Furthermore, through the perception that society is actually unequal and unfair, critical
approaches to second Educators of English as a Second Language (ESL) who believe in
critical pedagogy find it significant to adapt the theory of critical pedagogy into their
curriculum and syllabuses particularly as ESL teaching mostly deals with racial and
language minorities (i.e. immigrants and foreign students). According to the studies
conducted on second language learner identities by Norton, 2000; MaKay and Wong,
1996; Miller, 2003, some second language learners, without social, communicative, and
linguistic competencies, and often with damaged identities, face hardships living in
anew country.
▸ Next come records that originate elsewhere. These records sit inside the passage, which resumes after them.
-- ==== Sys2Proof/Word.lean ====
section
/-! DEFINITION. The word types of the 6502 family: the byte (R62), the 16-bit register word, the 24-bit address (R12), and
the two data widths (R11, R37, R38). -/

namespace Sys2Proof

/-- The addressable unit, 8 bits (20_memory.md R62). -/
abbrev Byte := BitVec 8

/-- A 16-bit register or operand. -/
abbrev Word := BitVec 16

/-- A 24-bit address `bank:offset` (20_memory.md R61); on the 6502 and 65C02 the bank is 0 (R60). -/
abbrev Addr := BitVec 24

/-- The width an instruction's data or register has (10_state.md R37, R38). -/
inductive Width where
  /-- 8 bits -/
  | w8
  /-- 16 bits, 65816 native mode only -/
  | w16
  deriving DecidableEq, Repr

end Sys2Proof
end

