-- ==== Sys2Proof/Certificates/Slice0/Obligations.lean ====
section
/-! DEFINITION. The statements for the provers. -/

open Sys2Proof Sys2Proof.Machine

/-! ## Encoding -/

/-- R90 to R100: an instruction that is well formed on a variant at the widths in force is read back from its bytes, whatever
bytes follow. -/
def Obligations.DecodeOfEncodeIsTheInstruction : Prop :=
  ∀ (v : Variant) (wm wx : Width) (i : Instr) (rest : List Byte), i.wellFormed v wm wx = true →
    decode v wm wx (encode wm wx i ++ rest) = .ok (i, rest)

/-- R90 to R100: what the decoder reads is well formed, and its encoding is the bytes read: no bit is dropped. -/
def Obligations.EncodeOfDecodeIsTheBytes : Prop :=
  ∀ (v : Variant) (wm wx : Width) (bytes rest : List Byte) (i : Instr), decode v wm wx bytes = .ok (i, rest) →
    bytes = encode wm wx i ++ rest ∧ i.wellFormed v wm wx = true

/-- R95: an instruction is as long as the length function says of its opcode and the widths. -/
def Obligations.EncodingHasTheLengthOfItsOpcode : Prop :=
  ∀ (wm wx : Width) (i : Instr),
    (encode wm wx i).length = instrLength wm wx i.opcode ∧
      instrLength .w16 wx i.opcode = instrLength .w8 wx i.opcode + (if i.opcode.toNat ∈ immMOpcodes then 1 else 0) ∧
      instrLength wm .w16 i.opcode = instrLength wm .w8 i.opcode + (if i.opcode.toNat ∈ immXOpcodes then 1 else 0)

/-- R97: 151 opcodes on the 6502, 178 on the 65C02, all 256 on the 65816, and no opcode of an older variant missing on a newer
one. -/
def Obligations.AvailableOpcodeCounts : Prop :=
  ((List.range 256).filter fun k => opcodeAvailable .m6502 (BitVec.ofNat 8 k)).length = 151 ∧
    ((List.range 256).filter fun k => opcodeAvailable .m65C02 (BitVec.ofNat 8 k)).length = 178 ∧
    ((List.range 256).filter fun k => opcodeAvailable .m65816 (BitVec.ofNat 8 k)).length = 256 ∧
    ∀ k ∈ List.range 256, opcodeAvailable .m6502 (BitVec.ofNat 8 k) = true →
      opcodeAvailable .m65C02 (BitVec.ofNat 8 k) = true

/-- A few words of R100, written out from its table, and the instructions they stand for. -/
def Obligations.SampleWordsDecode : Prop :=
  decodeTableWord 8 0xEA = some .nop ∧ decodeTableWord 16 0x0169 = some (.adcImm 0x0001#16) ∧
    decodeTableWord 24 0x1234BD = some (.ldaAbsX 0x1234#16) ∧ decodeTableWord 32 0x1234565C = some (.jmpLong 0x123456#24) ∧
    decodeTableWord 16 0xFBD0 = some (.bne 0xFB#8) ∧ decodeTableWord 24 0x010254 = some (.mvn 0x02#8 0x01#8) ∧
    decodeTableWord 16 0x70F6 = some (.incDpX 0x70#8) ∧ decodeTableWord 8 0x40 = some .rti ∧
    decodeTableWord 16 0x20A1 = some (.ldaDpXInd 0x20#8) ∧ decodeTableWord 24 0x2000FC = some (.jsrXInd 0x2000#16)

/-! ## State, widths, memory -/

/-- R47: the fields of the reset state whose values the spec gives. -/
def Obligations.ResetStateHasTheSpecsValues : Prop :=
  State.reset.pc = State.reset.readVector 0xFFFC#16 ∧ State.reset.pbr = 0x00#8 ∧ State.reset.dbr = 0x00#8 ∧
    State.reset.d = 0x0000#16 ∧ State.reset.e = true ∧ State.reset.flag .m = true ∧ State.reset.flag .x = true ∧
    State.reset.flag .i = true ∧ State.reset.flag .d = false ∧ hiByte State.reset.s = 0x01#8 ∧
    hiByte State.reset.x = 0x00#8 ∧ hiByte State.reset.y = 0x00#8 ∧ State.reset.run = .running ∧
    State.reset.nmiPending = false ∧ State.reset.cfg.variant = .m65816

/-- R37, R38: the two width functions. -/
def Obligations.WidthsFollowTheirFlags : Prop :=
  ∀ s : State,
    (s.wA = .w16 ↔ s.cfg.variant = .m65816 ∧ s.e = false ∧ s.p.getLsbD 5 = false) ∧
      (s.wX = .w16 ↔ s.cfg.variant = .m65816 ∧ s.e = false ∧ s.p.getLsbD 4 = false)

/-- R64, R65, R72: a byte written to RAM is read back there, no other address changes, and a write to ROM, to a device or to
nothing changes no address. -/
def Obligations.MemoryReadsWhatWasLastWritten : Prop :=
  ∀ (s : State) (a b : Addr) (v : Byte) (k : AccessKind), Memory.wf s.mem = true →
    (s.write a v).read k b = (if kindAt s.cfg a = .ram ∧ b = a then v else s.read k b) ∧
      Memory.wf (s.write a v).mem = true
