-- ==== Sys2Proof/Laws/Flags.lean ====
section
/-! SUPPORT. What the flag operations do to each flag, and the values at a width as numbers. -/

namespace Sys2Proof.Machine

/-! ## Flags -/

/-- One flag written: it alone changes. -/
theorem getLsbD_setFlagIn (p : Byte) (f g : Flag) (b : Bool) :
    (setFlagIn p f b).getLsbD g.bit = if g = f then b else p.getLsbD g.bit := by
  cases b <;> cases f <;> cases g <;> simp [setFlagIn, Flag.mask, Flag.bit]

@[simp] theorem State.flag_setFlag (s : State) (f g : Flag) (b : Bool) :
    (s.setFlag f b).flag g = if g = f then b else s.flag g := getLsbD_setFlagIn s.p f g b

theorem State.flag_of_p {s t : State} (h : t.p = s.p) (g : Flag) : t.flag g = s.flag g := by
  unfold State.flag; rw [h]

theorem msb_eq (w : Width) (v : Word) : msb w v = v.getLsbD (w.bits - 1) := by cases w <;> rfl

theorem nextMsb_eq (w : Width) (v : Word) : nextMsb w v = v.getLsbD (w.bits - 2) := by cases w <;> rfl

theorem State.flag_setNZ (s : State) (w : Width) (v : Word) (g : Flag) :
    (s.setNZ w v).flag g =
      if g = .z then narrow w v == 0#16 else if g = .n then v.getLsbD (w.bits - 1) else s.flag g := by
  simp only [State.setNZ, State.flag_setFlag, msb_eq]

@[simp] theorem State.flag_setTestZ (s : State) (a m : Word) (g : Flag) :
    (s.setTestZ a m).flag g = if g = .z then a &&& m == 0#16 else s.flag g := by
  simp only [State.setTestZ, State.flag_setFlag]

theorem State.flag_setShift (s : State) (w : Width) (r : ShiftOut) (g : Flag) :
    (s.setShift w r).flag g =
      if g = .c then r.c
      else if g = .z then narrow w r.r == 0#16 else if g = .n then r.r.getLsbD (w.bits - 1) else s.flag g := by
  simp only [State.setShift, State.flag_setFlag, State.flag_setNZ]

theorem State.flag_setCompare (s : State) (w : Width) (a m : Word) (g : Flag) :
    (s.setCompare w a m).flag g =
      if g = .c then decide (m.toNat ≤ a.toNat)
      else if g = .z then narrow w (narrow w (a - m)) == 0#16
      else if g = .n then (narrow w (a - m)).getLsbD (w.bits - 1) else s.flag g := by
  simp only [State.setCompare, State.flag_setFlag, State.flag_setNZ]

theorem State.flag_setAddFlags (s : State) (o : AddOut) (g : Flag) :
    (s.setAddFlags o).flag g =
      if g = .c then o.c else if g = .z then o.z else if g = .v then o.v else if g = .n then o.n else s.flag g := by
  simp only [State.setAddFlags, State.flag_setFlag]

/-! ## Values at a width -/

theorem narrow_toNat (w : Width) (v : Word) : (narrow w v).toNat = v.toNat % 2 ^ w.bits := by
  cases w
  · simp only [narrow, BitVec.toNat_and, Width.bits]
    exact Nat.and_two_pow_sub_one_eq_mod v.toNat 8
  · exact (Nat.mod_eq_of_lt v.isLt).symm

theorem lowBits_toNat (w : Width) (v : Word) : (lowBits w v).toNat = v.toNat % 2 ^ w.bits := by
  have := v.isLt
  cases w <;> simp [lowBits, Width.bits]; omega

theorem narrow_eq_lowBits (w : Width) (v : Word) : narrow w v = lowBits w v :=
  BitVec.eq_of_toNat_eq (by rw [narrow_toNat, lowBits_toNat])

@[simp] theorem narrow_narrow (w : Width) (v : Word) : narrow w (narrow w v) = narrow w v :=
  BitVec.eq_of_toNat_eq (by simp only [narrow_toNat, Nat.mod_mod])

/-- A value below 2^w is its own low part. -/
theorem narrow_of_lt (w : Width) (v : Word) (h : v.toNat < 2 ^ w.bits) : narrow w v = v :=
  BitVec.eq_of_toNat_eq (by rw [narrow_toNat, Nat.mod_eq_of_lt h])

theorem width_bits_le (w : Width) : 2 ^ w.bits ≤ 65536 := by cases w <;> decide

/-- A number reduced mod 2^w is its own low part. -/
theorem narrow_ofNat_mod (w : Width) (n : Nat) :
    narrow w (BitVec.ofNat 16 (n % 2 ^ w.bits)) = BitVec.ofNat 16 (n % 2 ^ w.bits) := by
  apply narrow_of_lt
  have := width_bits_le w
  have : n % 2 ^ w.bits < 2 ^ w.bits := Nat.mod_lt _ (by cases w <;> decide)
  simp only [BitVec.toNat_ofNat]
  omega

theorem word_toNat (h l : Byte) : (word h l).toNat = h.toNat * 256 + l.toNat := by
  simp only [word, BitVec.toNat_append]
  rw [← Nat.shiftLeft_add_eq_or_of_lt (by simpa using l.isLt), Nat.shiftLeft_eq]

@[simp] theorem zext_toNat (b : Byte) : (zext b).toNat = b.toNat := by simp [zext, word_toNat]

@[simp] theorem loByte_toNat (v : Word) : (loByte v).toNat = v.toNat % 256 := by
  simp [loByte, BitVec.extractLsb'_toNat]

@[simp] theorem hiByte_toNat (v : Word) : (hiByte v).toNat = v.toNat / 256 := by
  have := v.isLt
  simp only [hiByte, BitVec.extractLsb'_toNat, Nat.shiftRight_eq_div_pow]
  omega

@[simp] theorem loByte_word (h l : Byte) : loByte (word h l) = l :=
  BitVec.eq_of_toNat_eq (by have := l.isLt; simp only [loByte_toNat, word_toNat]; omega)

@[simp] theorem hiByte_word (h l : Byte) : hiByte (word h l) = h :=
  BitVec.eq_of_toNat_eq (by have := l.isLt; simp only [hiByte_toNat, word_toNat]; omega)

theorem word_hi_lo (v : Word) : word (hiByte v) (loByte v) = v :=
  BitVec.eq_of_toNat_eq (by have := v.isLt; simp only [hiByte_toNat, loByte_toNat, word_toNat]; omega)

theorem narrow_w8 (v : Word) : narrow .w8 v = zext (loByte v) :=
  BitVec.eq_of_toNat_eq (by simp [narrow_toNat, Width.bits])

@[simp] theorem narrow_w16 (v : Word) : narrow .w16 v = v := rfl

@[simp] theorem loByte_narrow (w : Width) (v : Word) : loByte (narrow w v) = loByte v := by
  cases w
  · simp [narrow_w8, zext]
  · rfl

/-- An 8-bit value has high byte 0. -/
theorem hiByte_narrow_w8 (v : Word) : hiByte (narrow .w8 v) = 0x00#8 := by simp [narrow_w8, zext]

/-- Merging takes the low part of the new value alone. -/
@[simp] theorem mergeLow_narrow (w : Width) (old v : Word) : mergeLow w old (narrow w v) = mergeLow w old v := by
  cases w <;> simp [mergeLow]

@[simp] theorem State.narrow_acc (s : State) (w : Width) : narrow w (s.acc w) = s.acc w := narrow_narrow w s.c

@[simp] theorem State.narrow_idx (s : State) (r : IndexReg) (w : Width) : narrow w (s.idx r w) = s.idx r w := by
  cases r <;> exact narrow_narrow w _

/-- A data read delivers a value of its width. -/
@[simp] theorem State.narrow_readData (s : State) (l : Loc) (w : Width) : narrow w (s.readData l w) = s.readData l w := by
  cases l with
  | imm v => exact narrow_narrow w v
  | acc => exact s.narrow_acc w
  | mem a0 a1 => cases w <;> simp [State.readData, narrow_w8, zext]

/-- The accumulator's and index registers' widths exist on the 65816 in native mode alone. -/
theorem State.wA_cases (s : State) : s.wA = .w8 ∨ (s.wA = .w16 ∧ s.cfg.variant = .m65816 ∧ s.e = false) := by
  unfold State.wA; split <;> simp_all

theorem State.wX_cases (s : State) : s.wX = .w8 ∨ (s.wX = .w16 ∧ s.cfg.variant = .m65816 ∧ s.e = false) := by
  unfold State.wX; split <;> simp_all

/-- n and z of a value of its width, as setNZ leaves them. -/
theorem State.nzFrom_of_flags {t : State} {w : Width} {r : Word} (hr : narrow w r = r)
    (hn : t.flag .n = r.getLsbD (w.bits - 1)) (hz : t.flag .z = (narrow w r == 0#16)) : t.nzFrom w r := by
  refine ⟨hn, ?_⟩
  rw [hz, hr]
  rfl

end Sys2Proof.Machine
end

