-- ==== Sys2Proof/Laws/Control.lean ====
section
/-! SUPPORT. What the stack, status and control operations do to the invariant of Safety.lean. -/

namespace Sys2Proof.Machine

/-! ## Operations that change S, PC and memory alone -/

/-- From `s` to `t` only S, PC and memory changed, S keeps page 1 in emulation mode, the memory its canonical form. -/
structure State.StackOnly (s t : State) : Prop where
  rest : t = { s with s := t.s, pc := t.pc, mem := t.mem }
  sp : s.e = true → hiByte s.s = 0x01#8 → hiByte t.s = 0x01#8
  wf : Memory.wf s.mem = true → Memory.wf t.mem = true

theorem State.StackOnly.inv {s t : State} (h : s.StackOnly t) (hi : s.Inv) : t.Inv := by
  refine ⟨?_, ?_, ?_, ?_, h.wf hi.memWf⟩
  · rw [h.rest]; exact hi.narrowVariant
  · rw [h.rest]; exact hi.fixedBits
  · intro e
    have he : t.e = s.e := by rw [h.rest]
    rw [he] at e
    exact h.sp e (hi.stackPage e)
  · rw [h.rest]; exact hi.narrowIndex

theorem State.StackOnly.refl (s : State) : s.StackOnly s := ⟨rfl, fun _ h => h, fun h => h⟩

theorem State.StackOnly.setS {s t : State} (h : s.StackOnly t) (v : Word) : s.StackOnly (t.setS v) := by
  have he : t.e = s.e := by rw [h.rest]
  refine ⟨by rw [h.rest]; rfl, fun e _ => ?_, h.wf⟩
  simp [stackValue, he, e]

theorem State.StackOnly.push8 {s t : State} (h : s.StackOnly t) (v : Byte) : s.StackOnly (t.push8 v) := by
  have he : t.e = s.e := by rw [h.rest]
  refine ⟨by rw [h.rest]; rfl, fun e _ => ?_, fun w => State.wf_push8 _ _ (h.wf w)⟩
  simp [stackValue, he, e]

theorem State.StackOnly.push16 {s t : State} (h : s.StackOnly t) (v : Word) : s.StackOnly (t.push16 v) :=
  (h.push8 _).push8 _

theorem State.StackOnly.pushW {s t : State} (h : s.StackOnly t) (w : Width) (v : Word) : s.StackOnly (t.pushW w v) := by
  cases w
  · exact h.push8 _
  · exact h.push16 _

theorem State.StackOnly.advance {s t : State} (h : s.StackOnly t) (n : Nat) : s.StackOnly (t.advance n) :=
  ⟨by rw [h.rest]; rfl, h.sp, h.wf⟩

theorem State.StackOnly.jump {s t : State} (h : s.StackOnly t) (a : Word) : s.StackOnly (t.jump a) :=
  ⟨by rw [h.rest]; rfl, h.sp, h.wf⟩

theorem State.stackOnly_jslPushed (s : State) : s.StackOnly s.jslPushed := ((State.StackOnly.refl s).push8 _).push16 _

theorem State.stackOnly_jsrPushed (s : State) : s.StackOnly s.jsrPushed := (State.StackOnly.refl s).push16 _

theorem State.stackOnly_pushFrame (s : State) (k : Cause) (ret : Word) : s.StackOnly (s.pushFrame k ret) := by
  unfold State.pushFrame
  split
  · exact ((State.StackOnly.refl s).push16 _).push8 _
  · exact (((State.StackOnly.refl s).push8 _).push16 _).push8 _

theorem push_stackOnly {s t : State} {w : Width} {v : Word} (h : push w v s = .next t) : s.StackOnly t := by
  cases h; exact ((State.StackOnly.refl s).pushW _ _).advance _

theorem pushByte_stackOnly {s t : State} {v : Byte} (h : pushByte v s = .next t) : s.StackOnly t := by
  cases h; exact ((State.StackOnly.refl s).push8 _).advance _

theorem pushWord_stackOnly {s t : State} {v : Word} {n : Nat} (h : pushWord v n s = .next t) : s.StackOnly t := by
  unfold pushWord at h
  split at h
  · cases h
  · cases h; exact ((State.StackOnly.refl s).push16 _).advance _

/-- S after pulls stays in page 1 in emulation mode. -/
theorem State.hiByte_stackAbove {s : State} (e : s.e = true) (h : hiByte s.s = 0x01#8) (n : Nat) :
    hiByte (s.stackAbove n) = 0x01#8 := by
  cases n
  · exact h
  · simp [State.stackAbove, stackValue, e]

/-! ## The invariant -/

/-- The invariant after a change that keeps e and the configuration, field by field. -/
theorem State.Inv.of_fields {s t : State} (hi : s.Inv) (he : t.e = s.e) (hc : t.cfg = s.cfg)
    (hn : s.cfg.variant ≠ .m65816 → t.d = s.d ∧ t.dbr = s.dbr ∧ t.pbr = s.pbr ∧ t.run = s.run)
    (hm : s.e = true → t.flag .m = true ∧ t.flag .x = true) (hs : s.e = true → hiByte t.s = 0x01#8)
    (hx : t.wX = .w8 → hiByte t.x = 0x00#8 ∧ hiByte t.y = 0x00#8) (hw : Memory.wf t.mem = true) : t.Inv := by
  refine ⟨?_, ?_, ?_, hx, hw⟩
  · rw [hc, he]
    intro h
    obtain ⟨a, b, c, d⟩ := hn h
    rw [a, b, c, d]
    exact hi.narrowVariant h
  · rw [he]; exact hm
  · rw [he]; exact hs

theorem State.Inv.setP {s : State} (hi : s.Inv) (v : Byte) : (s.setP v).Inv := by
  refine hi.of_fields rfl rfl (fun _ => ⟨rfl, rfl, rfl, rfl⟩) (fun e => ?_) hi.stackPage (fun e => ?_) hi.memWf
  · simp [State.flag, Flag.bit, statusValue, e]
  · have key : ∀ (w : Width) (u : Word), w = .w8 → hiByte (narrow w u) = 0x00#8 := by
      rintro w u rfl; exact hiByte_narrow_w8 u
    exact ⟨key _ s.x e, key _ s.y e⟩

/-- After pulls of n bytes. -/
theorem State.Inv.pulls {s : State} (hi : s.Inv) (n : Nat) : ({ s with s := s.stackAbove n } : State).Inv :=
  hi.of_fields rfl rfl (fun _ => ⟨rfl, rfl, rfl, rfl⟩) hi.fixedBits
    (fun e => State.hiByte_stackAbove e (hi.stackPage e) n) hi.narrowIndex hi.memWf

theorem State.Inv.running {s : State} (hi : s.Inv) : ({ s with run := .running } : State).Inv :=
  ⟨fun h => have k := hi.narrowVariant h; ⟨k.1, k.2.1, k.2.2.1, k.2.2.2.1, rfl⟩, hi.fixedBits, hi.stackPage, hi.narrowIndex,
    hi.memWf⟩

theorem State.Inv.sampleInputs {s : State} (hi : s.Inv) : s.sampleInputs.Inv :=
  ⟨hi.narrowVariant, hi.fixedBits, hi.stackPage, hi.narrowIndex, hi.memWf⟩

/-- The registers the interrupt sequence leaves alone. -/
theorem State.enterInterrupt_eq (s : State) (k : Cause) (ret : Word) :
    s.enterInterrupt k ret = { s with
      s := (s.pushFrame k ret).s
      p := handlerP s.cfg.variant s.p
      pbr := 0x00#8
      pc := (s.pushFrame k ret).readVector (k.vector s.e)
      mem := (s.pushFrame k ret).mem } := by
  have h := s.stackOnly_pushFrame k ret
  have hc : (s.pushFrame k ret).cfg = s.cfg := by rw [h.rest]
  have hp : (s.pushFrame k ret).p = s.p := by rw [h.rest]
  have he : (s.pushFrame k ret).e = s.e := by rw [h.rest]
  unfold State.enterInterrupt
  simp only [hc, hp, he]
  generalize (s.pushFrame k ret).readVector _ = v
  generalize s.pushFrame k ret = t at *
  rw [h.rest]

theorem State.Inv.enterInterrupt {s : State} (hi : s.Inv) (k : Cause) (ret : Word) : (s.enterInterrupt k ret).Inv := by
  have hf := s.stackOnly_pushFrame k ret
  have e := s.enterInterrupt_eq k ret
  have fl := handlerP_flag s.cfg.variant s (s.enterInterrupt k ret) (by rw [e])
  generalize s.enterInterrupt k ret = t at *
  have he : t.e = s.e := by rw [e]
  have hc : t.cfg = s.cfg := by rw [e]
  have fm : t.flag .m = s.flag .m := by rw [fl]; simp
  have fx : t.flag .x = s.flag .x := by rw [fl]; simp
  have wx : t.wX = s.wX := by unfold State.wX; rw [fx, he, hc]
  refine hi.of_fields he hc (fun h => ?_) (fun h => ?_) (fun h => ?_) ?_ ?_
  · rw [e]; exact ⟨rfl, rfl, (hi.narrowVariant h).2.2.2.1.symm, rfl⟩
  · rw [fm, fx]; exact hi.fixedBits h
  · rw [e]; exact hf.sp h (hi.stackPage h)
  · rw [wx, e]; exact hi.narrowIndex
  · rw [e]; exact hf.wf hi.memWf

theorem State.Inv.returnFromInterrupt {s : State} (hi : s.Inv) : s.returnFromInterrupt.Inv := by
  have e := s.returnFromInterrupt_eq
  generalize s.returnFromInterrupt = t at *
  refine hi.of_fields (by rw [e]) (by rw [e]) (fun h => ?_) (fun h => ?_) (fun h => ?_) (fun h => ?_) (by rw [e]; exact hi.memWf)
  · rw [e, (hi.narrowVariant h).1]; exact ⟨rfl, rfl, rfl, rfl⟩
  · rw [e]; simp [State.flag, Flag.bit, statusValue, h]
  · rw [e]; exact State.hiByte_stackAbove h (hi.stackPage h) _
  · have key : ∀ (w : Width) (u : Word), w = .w8 → hiByte (lowBits w u) = 0x00#8 := by
      rintro w u rfl; rw [← narrow_eq_lowBits]; exact hiByte_narrow_w8 u
    rw [congrArg State.x e, congrArg State.y e]
    exact ⟨key _ _ h, key _ _ h⟩

/-- P after the reset sequence keeps bits 5 and 4, which are 1 on the 65816 (R360). -/
theorem State.flag_resetSequence (s : State) (f : Flag) (hf : f = .m ∨ f = .x) :
    s.resetSequence.flag f = if s.cfg.variant = .m65816 then true else s.flag f := by
  have key : s.resetSequence.flag f = (if s.cfg.variant = .m65816 then s.p ||| 0x30#8 else s.p).getLsbD f.bit := by
    simp only [State.resetSequence, State.flag, State.resetP, getLsbD_setFlagIn]
    rcases hf with rfl | rfl <;> simp
  rw [key]
  rcases hf with rfl | rfl <;> split <;> simp [State.flag, Flag.bit]

theorem State.Inv.resetSequence {s : State} (hi : s.Inv) : s.resetSequence.Inv := by
  have fm := s.flag_resetSequence .m (Or.inl rfl)
  have fx := s.flag_resetSequence .x (Or.inr rfl)
  by_cases hv : s.cfg.variant = .m65816
  · rw [if_pos hv] at fm fx
    refine ⟨fun h => absurd hv h, fun _ => ⟨fm, fx⟩, fun _ => hiByte_word _ _, fun _ => ?_, hi.memWf⟩
    simp [State.resetSequence, State.resetIndex, hv]
  · rw [if_neg hv] at fm fx
    have hn := hi.narrowVariant hv
    have hx := hi.narrowIndex (by unfold State.wX; simp [hv])
    have hb := hi.fixedBits hn.1
    refine ⟨fun _ => ?_, fun _ => ⟨fm.trans hb.1, fx.trans hb.2⟩, fun _ => hiByte_word _ _, fun _ => ?_, hi.memWf⟩
    · simp [State.resetSequence, hv, hn]
    · simp [State.resetSequence, State.resetIndex, hv, hx]

/-- XCE, whole (R312). -/
theorem State.exchangeCE_eq (s : State) :
    s.exchangeCE = { s with
      e := s.flag .c
      p := if s.flag .c || s.e then setFlagIn s.p .c s.e ||| 0x30#8 else setFlagIn s.p .c s.e
      x := if s.flag .c then narrow .w8 s.x else s.x
      y := if s.flag .c then narrow .w8 s.y else s.y
      s := if s.flag .c then word 0x01#8 (loByte s.s) else s.s } := by
  unfold State.exchangeCE
  cases s.flag .c <;> dsimp only <;> simp only [if_true, Bool.false_eq_true, if_false, Bool.true_or, Bool.false_or]
  · by_cases he : s.e = true
    · rw [if_pos he, if_pos he]; rfl
    · rw [if_neg he, if_neg he]; rfl
  · rfl

/-- A block move step, whole (R310, R311). -/
theorem blockMove_eq (f : Width → Word → Word) (dst src : Byte) (s : State) :
    blockMove f dst src s = .next { s with
      mem := (s.write (bankAddr dst s.y) (s.read .data (bankAddr src s.x))).mem
      dbr := dst
      x := f s.wX s.x
      y := f s.wX s.y
      c := s.c - 1#16
      pc := if s.c = 0x0000#16 then s.pc + 3#16 else s.pc } := by
  have key : s.c - 1#16 = 0xFFFF#16 ↔ s.c = 0x0000#16 := by
    refine ⟨fun h => ?_, fun h => by rw [h]; rfl⟩
    have h := congrArg BitVec.toNat h
    have := s.c.isLt
    apply BitVec.eq_of_toNat_eq
    simp [BitVec.toNat_sub] at *
    omega
  unfold blockMove
  dsimp only
  congr 1
  by_cases h : s.c = 0x0000#16
  · rw [if_pos (key.mpr h)]; simp [h, State.advance, State.write]
  · rw [if_neg (mt key.mp h)]; simp [h, State.write]

end Sys2Proof.Machine
end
Language teaching and learning must be connected to the objectives of
educating students, to understand why things are the way they are and how they got to
be that way (Simon, cited in Morgan, 1998). Critical ESL pedagogy is the pedagogy of
hope (Freire, 1992).

REFERENCES
FREIRE, P. (1984). Pedagogy of the Oppressed. New York: Continuum Publishing Corporation.
GIROUX, H. A. and SIMON, R. (1989) Popular culture and critical pedagogy: everyday life as a
basis for curriculum knowledge. In Giroux, H. A. and McLaren, P. (eds), Critical Pedagogy, the
State, und Cultural Struggle, pp. 236-252. Albany, NY: SUNY Press.
MORGAN, B. (1998). The ESL classroom: Teaching, critical practice and community
development. Toronto: University of Toronto Press.
NORTON, B. (2000). Identity and language learning: Gender, ethnicity and educationalchange.
Harlow, England: Longman/Pearson Education.
SPOLSKY, B. (1980) The scope of educational linguistics. In Kaplan, R. B. (ed.), On the Scope of
Applied Linguistics. Rowley, MA: Newbury House.
STERN, H. H. (1983) Fundamental Concepts of Language Teaching. Oxford: OUP.
PENNYCOOK, A. (1989) The concept of method, interested knowledge, and the politics of
language teaching. TESOL Quarterly 23, 589-618.